VM Compositor Version Infrastructure OS
fedora-sway Sway 1.11 wlroots 0.19 Fedora 43
endeavouros Sway 1.11 wlroots 0.19 EndeavourOS
archie Hyprland 0.54.2 Aquamarine 0.10 Arch Linux

3. Results

3.1 Idle Desktop — The Decomposition Problem

60-second captures, no user interaction:

Compositor VM Frames FPS avg min max p50 p95
Sway 1.11 Fedora 8 0.1 6,886ms 13ms 9,999ms 9,991ms 9,999ms
Sway 1.11 EndeavourOS 61 1.0 979ms 16ms 1,024ms 1,002ms 1,015ms
Hyprland 0.54.2 Arch 1

Key Finding: The Decomposition Problem

A client receiving a frame with 1,002ms request→ready on EndeavourOS Sway cannot know that this represents "1,000ms waiting for the clock to tick, then 2ms copying the changed region." It looks identical to a hypothetical scenario where the compositor spent 1,000ms on an expensive GPU operation.

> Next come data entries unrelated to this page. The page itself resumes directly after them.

-- ==== Sys2Proof/Certificates/Slice0/Obligations.lean ====
section
/-! DEFINITION. The statements for the provers, from the numbered rules of spec/ and about the machine as a whole. -/

open Sys2Proof Sys2Proof.Machine

/-- For every command and state, a step of the state with the command at the front of its queue answers what exec
answers on the state with the queue's rest. -/
def Obligations.StepRunsFront : Prop :=
  ∀ (c : Instr) (rest : List Instr) (s : State),
    step { s with pending := c :: rest } = exec c { s with pending := rest }

/-- With no command waiting, a step of a module with power adds one to AO_NOW. In the always-on domain alone it
changes nothing else but, for stacks at CRIT, their CRIT tick counts; in a powered module also the arbiters' state,
what idle ports send, and the counters of cycles, some of them free values (log entry 6): memory, packets,
descriptors, steps, tokens and every other register field are as before. Without power it changes nothing. That an
empty queue stands for the clock is the model's choice (log entry 3). -/
def Obligations.StepTicksWhenIdle : Prop :=
  ∀ s : State, s.pending = [] →
    (s.power = 0 → step s = .next s) ∧
    (s.power ≠ 0 → s.power ≠ 1 → ∃ t, step s = .next t ∧ t.aoNow = s.aoNow + 1 ∧ ChangesOnly [.aoNow, .critTicks, .regs] s t ∧
      RegsBut ((List.range 20).map (fun k => Reg.stkCritTicks.key [k])) s t) ∧
    (s.power = 1 → ∃ t, step s = .next t ∧ t.aoNow = s.aoNow + 1 ∧ ChangesOnly tickFields s t ∧ RegsBut tickKeys s t)

/-- In the state after reset nothing waits, is in flight or is open; READY, BOOT_ERROR and DEVICE_ENABLE are 0,
every ring is disabled and IDLE, no step is open, no port, monitor or group is enabled, D_SHARE is 8, GRAD_SCALE is
1.0, every token is 0 and not FAULTED, and device memory reads as zero (the last the model's choice, log entry 2). -/
def Obligations.ResetRegisterValues : Prop :=
  let s := State.reset
  s.pending = [] ∧ s.flight = [] ∧ s.step = none ∧ s.colls = [] ∧ s.descs = [] ∧ s.aoNow = 0 ∧
  s.rd .devReady [] = 0 ∧ s.rd .devBootError [] = 0 ∧ s.rd .devDeviceEnable [] = 0 ∧ s.rd .stState [] = 0 ∧
  s.rd .grpGroupEnable [] = 0 ∧ s.rd .memDShare [] = 8 ∧ s.rd .stGradScale [] = 0x3F800000 ∧
  (∀ r : Nat, s.rd .ringEnable [r] = 0 ∧ s.rd .ringRingState [r] = 0 ∧ s.rd .ringRingLog2 [r] = 6 ∧ s.rd .ringRingTail [r] = 0) ∧
  (∀ i : Nat, s.rd .monEnable [i] = 0 ∧ s.rd .monPolicy [i] = 0) ∧ (∀ p : Nat, s.rd .portEnable [p] = 0) ∧
  (∀ t : Nat, s.token t = 0 ∧ s.tokenFaulted t = false) ∧ ∀ a : Nat, s.mem.byte a = 0

/-- The state after reset keeps device memory and the register table in their canonical forms, and every packet in
flight has a number already given out. -/
def Obligations.InvariantAtReset : Prop := Inv State.reset

/-- From every state whose device memory and register table are in their canonical forms and whose packets in flight
have numbers already given out, every step that answers a next state answers one of the same kind: whatever command
is in front, whatever it meets. -/
def Obligations.EveryStepKeepsInvariant : Prop :=
  ∀ s t : State, Inv s → step s = .next t → Inv t

/-- Whatever command exec runs and whatever state it answers, the queue of waiting commands is as before. -/
def Obligations.NoCommandTouchesTheQueue : Prop :=
  ∀ (c : Instr) (s t : State), exec c s = .next t → t.pending = s.pending

/-- Every command in every state answers a next state: none ends in a fault or a refusal. An error the spec
describes is a status, a completion or a log entry of that state (log entry 4). -/
def Obligations.EveryCommandAnswersAState : Prop := ∀ (c : Instr) (s : State), ∃ t, exec c s = .next t

/-- While the input is lost (unpowered or in brown-out), every command other than a cold reset, and a warm reset's
pin, leaves the whole state as it is. -/
def Obligations.UnpoweredModuleIsInert : Prop :=
  ∀ (c : Instr) (s : State), s.power = 0 → (∀ f, c ≠ .coldReset f) → (∀ f, c ≠ .warmReset f) → exec c s = .next s

/-- While the PCIe link is down, the module is not powered, it is in D3hot (for D3hot the model's choice, log entry
10), or a function-level or soft reset is in progress, every host write of a register, the doorbell or BAR2 leaves
the whole state as it is, and so does a write of an illegal size or alignment at any time. While a slice's merge
buffer is full with writes that wait for a stack at CRIT, a host write of a register waits too: it changes nothing
but the writes that wait. -/
def Obligations.HostWritesNeedTheLink : Prop :=
  (∀ (c : Instr) (s : State), isHostWrite c = true → s.hostOk = false → exec c s = .next s) ∧
  (∀ s : State, s.hostOk = true ↔ s.power = 1 ∧ s.pcieUp = true ∧ s.resetting = none ∧ s.cfg.d3hot = false) ∧
  (∀ (off n v : Nat) (s : State), (n ≠ 4 ∧ n ≠ 8 ∨ off % n ≠ 0) → exec (.registerWrite off n v) s = .next s) ∧
  ∀ (c : Instr) (s : State), isHostWrite c = true → (∀ o d, c ≠ .bar2Write o d) → s.postedFull = true →
    exec c s = .next s ∨ ∃ w, exec c s = .next { s with heldWrites := s.heldWrites ++ [w] }

/-- FP4 E2M1 reads bit 3 as the sign and the other three as a magnitude of 0, 0.5, 1, 1.5, 2, 3, 4 or 6: m × 2^−1
with m of 0, 1, 2, 3, 4, 6, 8 or 12. None of the sixteen encodings is an infinity or a NaN. -/
def Obligations.Fp4ElementValues : Prop :=
  ∀ c : Nat, c < 16 → ∃ m k, elemNum .fp4 c = .fin (decide (8 ≤ c)) m k ∧ k = -1 ∧
    m = [0, 1, 2, 3, 4, 6, 8, 12].getD (c % 8) 0
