-- ==== Sys2Proof/Laws/Does.lean ====
section
/-! SUPPORT. What an operation may change: the relation that every operation of the model satisfies for its own list of
fields, and how it composes. -/

set_option Elab.async false
set_option linter.unusedTactic false
set_option linter.unreachableTactic false

namespace Sys2Proof.Machine

/-- Every field of the first list is in the second. -/
def Field.sub (fs gs : List Field) : Bool := fs.all (fun f => gs.contains f)

/-- A state follows another by changing the listed fields alone, and the invariant is kept. -/
structure Does (fs : List Field) (s t : State) : Prop where
  only : ChangesOnly fs s t
  inv : Inv s → Inv t

variable {fs gs : List Field} {s a t : State}

theorem Does.refl : Does fs s s := ⟨fun f _ => by cases f <;> rfl, id⟩

theorem ChangesOnly.trans (h1 : ChangesOnly fs s a) (h2 : ChangesOnly fs a t) : ChangesOnly fs s t := by
  intro f hf
  have e1 := h1 f hf
  have e2 := h2 f hf
  cases f <;> exact Eq.trans e2 e1

theorem ChangesOnly.mono (h : ChangesOnly fs s t) (hs : Field.sub fs gs = true) : ChangesOnly gs s t := by
  intro f hf
  refine h f fun hm => hf ?_
  have := List.all_eq_true.1 hs f hm
  simpa using this

/-- An operation follows others. -/
theorem Does.step (h2 : Does gs a t) (h1 : Does fs s a) (hs : Field.sub gs fs = true := by decide) : Does fs s t :=
  ⟨h1.only.trans (h2.only.mono hs), fun h => h2.inv (h1.inv h)⟩

theorem Does.ite {c : Prop} [Decidable c] {x y : State} (hx : Does fs s x) (hy : Does fs s y) : Does fs s (if c then x else y) := by
  split
  · exact hx
  · exact hy

/-- The invariant speaks of four fields. -/
theorem Inv.of_same (h : Inv s) (hm : t.mem = s.mem) (hr : t.regs = s.regs) (hf : t.flight = s.flight)
    (hn : t.nextId = s.nextId) : Inv t := by
  obtain ⟨h1, h2, h3⟩ := h
  refine ⟨hm ▸ h1, hr ▸ h2, ?_⟩
  unfold Numbered
  rw [hf, hn]
  exact h3

/-- The fields of a record update. -/
theorem Does.leaf {x0 x1 x2 x3 x4 x5 x6 x7 x8 x9 x10 x11 x12 x13 x14 x15 x16 x17 x18 x19 x20 x21 x22 x23 x24 x25 x26 x27 x28 x29 x30
      x31 x32 x33 x34 x35 x36 x37 x38 x39 x40 x41 x42 x43 x44 x45 x46 x47 x48 x49 x50 x51 x52 x53 x54 x55 x56 x57 x58 x59
      x60 x61 x62 x63 x64 x65 x66 x67 x68 x69 x70 x71 x72 x73 x74 x75 x76 x77 x78 x79 x80 x81 x82 x83 x84 x85 x86 x87 x88
      x89 x90 x91 x92 x93 x94 x95 x96 x97 x98 x99 x100 x101 x102 x103 x104}
    (h : Does fs s a) (_ : x0 = a.pending)
    (ho : ChangesOnly fs a (State.mk x0 x1 x2 x3 x4 x5 x6 x7 x8 x9 x10 x11 x12 x13 x14 x15 x16 x17 x18 x19 x20 x21 x22 x23 x24 x25 x26 x27 x28 x29 x30
      x31 x32 x33 x34 x35 x36 x37 x38 x39 x40 x41 x42 x43 x44 x45 x46 x47 x48 x49 x50 x51 x52 x53 x54 x55 x56 x57 x58 x59
      x60 x61 x62 x63 x64 x65 x66 x67 x68 x69 x70 x71 x72 x73 x74 x75 x76 x77 x78 x79 x80 x81 x82 x83 x84 x85 x86 x87 x88
      x89 x90 x91 x92 x93 x94 x95 x96 x97 x98 x99 x100 x101 x102 x103 x104))
    (hm : x3 = a.mem) (hr : x1 = a.regs) (hf : x16 = a.flight) (hn : x15 = a.nextId) :
    Does fs s (State.mk x0 x1 x2 x3 x4 x5 x6 x7 x8 x9 x10 x11 x12 x13 x14 x15 x16 x17 x18 x19 x20 x21 x22 x23 x24 x25 x26 x27 x28 x29 x30
      x31 x32 x33 x34 x35 x36 x37 x38 x39 x40 x41 x42 x43 x44 x45 x46 x47 x48 x49 x50 x51 x52 x53 x54 x55 x56 x57 x58 x59
      x60 x61 x62 x63 x64 x65 x66 x67 x68 x69 x70 x71 x72 x73 x74 x75 x76 x77 x78 x79 x80 x81 x82 x83 x84 x85 x86 x87 x88
      x89 x90 x91 x92 x93 x94 x95 x96 x97 x98 x99 x100 x101 x102 x103 x104) :=
  ⟨h.only.trans ho, fun hi => Inv.of_same (h.inv hi) hm hr hf hn⟩

/-- Packets of a state, with their own numbers. -/
theorem pids_self {l : List Packet} : ∀ p ∈ l, ∃ q ∈ l, p.pid = q.pid := fun p hp => ⟨p, hp, rfl⟩

/-- A record update that keeps the invariant's parts. -/
theorem Does.update {x0 x1 x2 x3 x4 x5 x6 x7 x8 x9 x10 x11 x12 x13 x14 x15 x16 x17 x18 x19 x20 x21 x22 x23 x24 x25 x26 x27 x28 x29 x30
      x31 x32 x33 x34 x35 x36 x37 x38 x39 x40 x41 x42 x43 x44 x45 x46 x47 x48 x49 x50 x51 x52 x53 x54 x55 x56 x57 x58 x59
      x60 x61 x62 x63 x64 x65 x66 x67 x68 x69 x70 x71 x72 x73 x74 x75 x76 x77 x78 x79 x80 x81 x82 x83 x84 x85 x86 x87 x88
      x89 x90 x91 x92 x93 x94 x95 x96 x97 x98 x99 x100 x101 x102 x103 x104}
    (h : Does fs s a) (_ : x0 = a.pending)
    (ho : ChangesOnly fs a (State.mk x0 x1 x2 x3 x4 x5 x6 x7 x8 x9 x10 x11 x12 x13 x14 x15 x16 x17 x18 x19 x20 x21 x22 x23 x24 x25 x26 x27 x28 x29 x30
      x31 x32 x33 x34 x35 x36 x37 x38 x39 x40 x41 x42 x43 x44 x45 x46 x47 x48 x49 x50 x51 x52 x53 x54 x55 x56 x57 x58 x59
      x60 x61 x62 x63 x64 x65 x66 x67 x68 x69 x70 x71 x72 x73 x74 x75 x76 x77 x78 x79 x80 x81 x82 x83 x84 x85 x86 x87 x88
      x89 x90 x91 x92 x93 x94 x95 x96 x97 x98 x99 x100 x101 x102 x103 x104))
    (hm : a.mem.wf = true → Mem.wf x3 = true) (hr : Tab.sorted a.regs = true → Tab.sorted x1 = true)
    (hf : ∀ p ∈ x16, ∃ q ∈ a.flight, p.pid = q.pid) (hn : a.nextId ≤ x15) :
    Does fs s (State.mk x0 x1 x2 x3 x4 x5 x6 x7 x8 x9 x10 x11 x12 x13 x14 x15 x16 x17 x18 x19 x20 x21 x22 x23 x24 x25 x26 x27 x28 x29 x30
      x31 x32 x33 x34 x35 x36 x37 x38 x39 x40 x41 x42 x43 x44 x45 x46 x47 x48 x49 x50 x51 x52 x53 x54 x55 x56 x57 x58 x59
      x60 x61 x62 x63 x64 x65 x66 x67 x68 x69 x70 x71 x72 x73 x74 x75 x76 x77 x78 x79 x80 x81 x82 x83 x84 x85 x86 x87 x88
      x89 x90 x91 x92 x93 x94 x95 x96 x97 x98 x99 x100 x101 x102 x103 x104) :=
  ⟨h.only.trans ho, fun hi => by
    obtain ⟨h1, h2, h3⟩ := h.inv hi
    refine ⟨hm h1, hr h2, fun p hp => ?_⟩
    obtain ⟨q, hq, e⟩ := hf p hp
    rw [e]
    exact Nat.lt_of_lt_of_le (h3 q hq) hn⟩

theorem Does.foldl {β : Type} {f : State → β → State} (hf : ∀ x b, Does fs s x → Does fs s (f x b)) (l : List β)
    (h : Does fs s a) : Does fs s (l.foldl f a) := by
  induction l generalizing a with
  | nil => exact h
  | cons b l ih => exact ih (hf a b h)

theorem Does.foldl_fst {α β : Type} {f : State × α → β → State × α}
    (hf : ∀ x b, Does fs s x.1 → Does fs s (f x b).1) (l : List β) {x : State × α} (h : Does fs s x.1) :
    Does fs s (l.foldl f x).1 := by
  induction l generalizing x with
  | nil => exact h
  | cons b l ih => exact ih (hf x b h)

/-- A register write changes the register table alone. -/
theorem State.wr_does {s0 : State} (s : State) (r : Reg) (idx : List Nat) (v : Nat) (h0 : Does fs s0 s)
    (hs : Field.sub [.regs] fs = true := by decide) : Does fs s0 (s.wr r idx v) := by
  refine Does.step (gs := [.regs]) ?_ h0 hs
  constructor
  · intro f hf
    unfold State.wr
    split <;> (cases f <;> first | rfl | exact absurd (by decide) hf)
  · intro ⟨h1, h2, h3⟩
    refine ⟨?_, State.sorted_wr r idx v h2, ?_⟩
    · unfold State.wr; split <;> exact h1
    · unfold State.wr; split <;> exact h3

/-- Packets that keep their numbers keep the invariant. -/
theorem Does.flight (hp : ∀ p ∈ t.flight, ∃ q ∈ s.flight, p.pid = q.pid) (ho : ChangesOnly fs s t)
    (hm : t.mem = s.mem) (hr : t.regs = s.regs) (hn : t.nextId = s.nextId) : Does fs s t :=
  ⟨ho, fun ⟨h1, h2, h3⟩ => ⟨hm ▸ h1, hr ▸ h2, fun p hq => by
    obtain ⟨q, hq, e⟩ := hp p hq
    rw [e, hn]
    exact h3 q hq⟩⟩

/-- An update of device memory that keeps its canonical form. -/
theorem Does.mem (hw : s.mem.wf = true → t.mem.wf = true) (ho : ChangesOnly fs s t) (hr : t.regs = s.regs)
    (hf : t.flight = s.flight) (hn : t.nextId = s.nextId) : Does fs s t :=
  ⟨ho, fun ⟨h1, h2, h3⟩ => ⟨hw h1, hr ▸ h2, by unfold Numbered; rw [hf, hn]; exact h3⟩⟩

/-- Device memory is replaced. -/
theorem State.withMem_does {s0 : State} (s : State) (m : Mem) (hw : s.mem.wf = true → m.wf = true) (h0 : Does fs s0 s)
    (hs : Field.sub [.mem] fs = true := by decide) : Does fs s0 { s with mem := m } := by
  refine Does.step (gs := [.mem]) (Does.mem hw ?_ rfl rfl rfl) h0 hs
  intro f hf
  cases f <;> first | rfl | exact absurd (by decide) hf

/-- The register table is replaced. -/
theorem State.withRegs_does {s0 : State} (s : State) (m : Tab Nat) (hw : Tab.sorted s.regs = true → Tab.sorted m = true)
    (h0 : Does fs s0 s) (hs : Field.sub [.regs] fs = true := by decide) : Does fs s0 { s with regs := m } := by
  refine Does.step (gs := [.regs]) (a := s) ⟨?_, fun h => ⟨h.mem, hw h.regs, h.pids⟩⟩ h0 hs
  intro f hf
  cases f <;> first | rfl | exact absurd (by decide) hf

/-- The packets in flight are replaced by some with the same numbers. -/
theorem State.withFlight_does {s0 : State} (s : State) (l : List Packet) (hp : ∀ p ∈ l, ∃ q ∈ s.flight, p.pid = q.pid)
    (h0 : Does fs s0 s) (hs : Field.sub [.flight] fs = true := by decide) : Does fs s0 { s with flight := l } := by
  refine Does.step (gs := [.flight]) (Does.flight hp ?_ rfl rfl rfl) h0 hs
  intro f hf
  cases f <;> first | rfl | exact absurd (by decide) hf

/-- Mapping packets by a function that keeps their numbers. -/
theorem pids_map {l : List Packet} (f : Packet → Packet) (hf : ∀ p, (f p).pid = p.pid) :
    ∀ p ∈ l.map f, ∃ q ∈ l, p.pid = q.pid := fun p hp => by
  obtain ⟨q, hq, rfl⟩ := List.mem_map.1 hp
  exact ⟨q, hq, hf q⟩

/-- The next number grows. -/
theorem State.withNextId_does {s0 : State} (s : State) (n : Nat) (hn : s.nextId ≤ n) (h0 : Does fs s0 s)
    (hs : Field.sub [.nextId] fs = true := by decide) : Does fs s0 { s with nextId := n } := by
  refine Does.step (gs := [.nextId]) (a := s) ⟨?_, fun h => ⟨h.mem, h.regs, fun p hp => Nat.lt_of_lt_of_le (h.pids p hp) hn⟩⟩ h0 hs
  intro f hf
  cases f <;> first | rfl | exact absurd (by decide) hf

theorem sorted_clearFields {t : Tab Nat} (lsb off stride n : Nat) (h : Tab.sorted t = true) :
    Tab.sorted (clearFields t lsb off stride n) = true := Tab.sorted_filter _ h

end Sys2Proof.Machine
end

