-- ==== Sys2Proof/Laws/State.lean ====
section
/-! SUPPORT. One lemma for each field of the state and each basic update, so that no later proof unfolds a record
update. -/

set_option Elab.async false

namespace Sys2Proof.Machine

Fedora Sway produces 8 frames in 60 seconds — its first frame arrives in 13ms (actual compositor work), but subsequent frames arrive at ~10s intervals (probe timeout, no screen changes). EndeavourOS Sway shows a steady 1Hz cadence from periodic status bar updates. The same Sway version, different distro, different behavior.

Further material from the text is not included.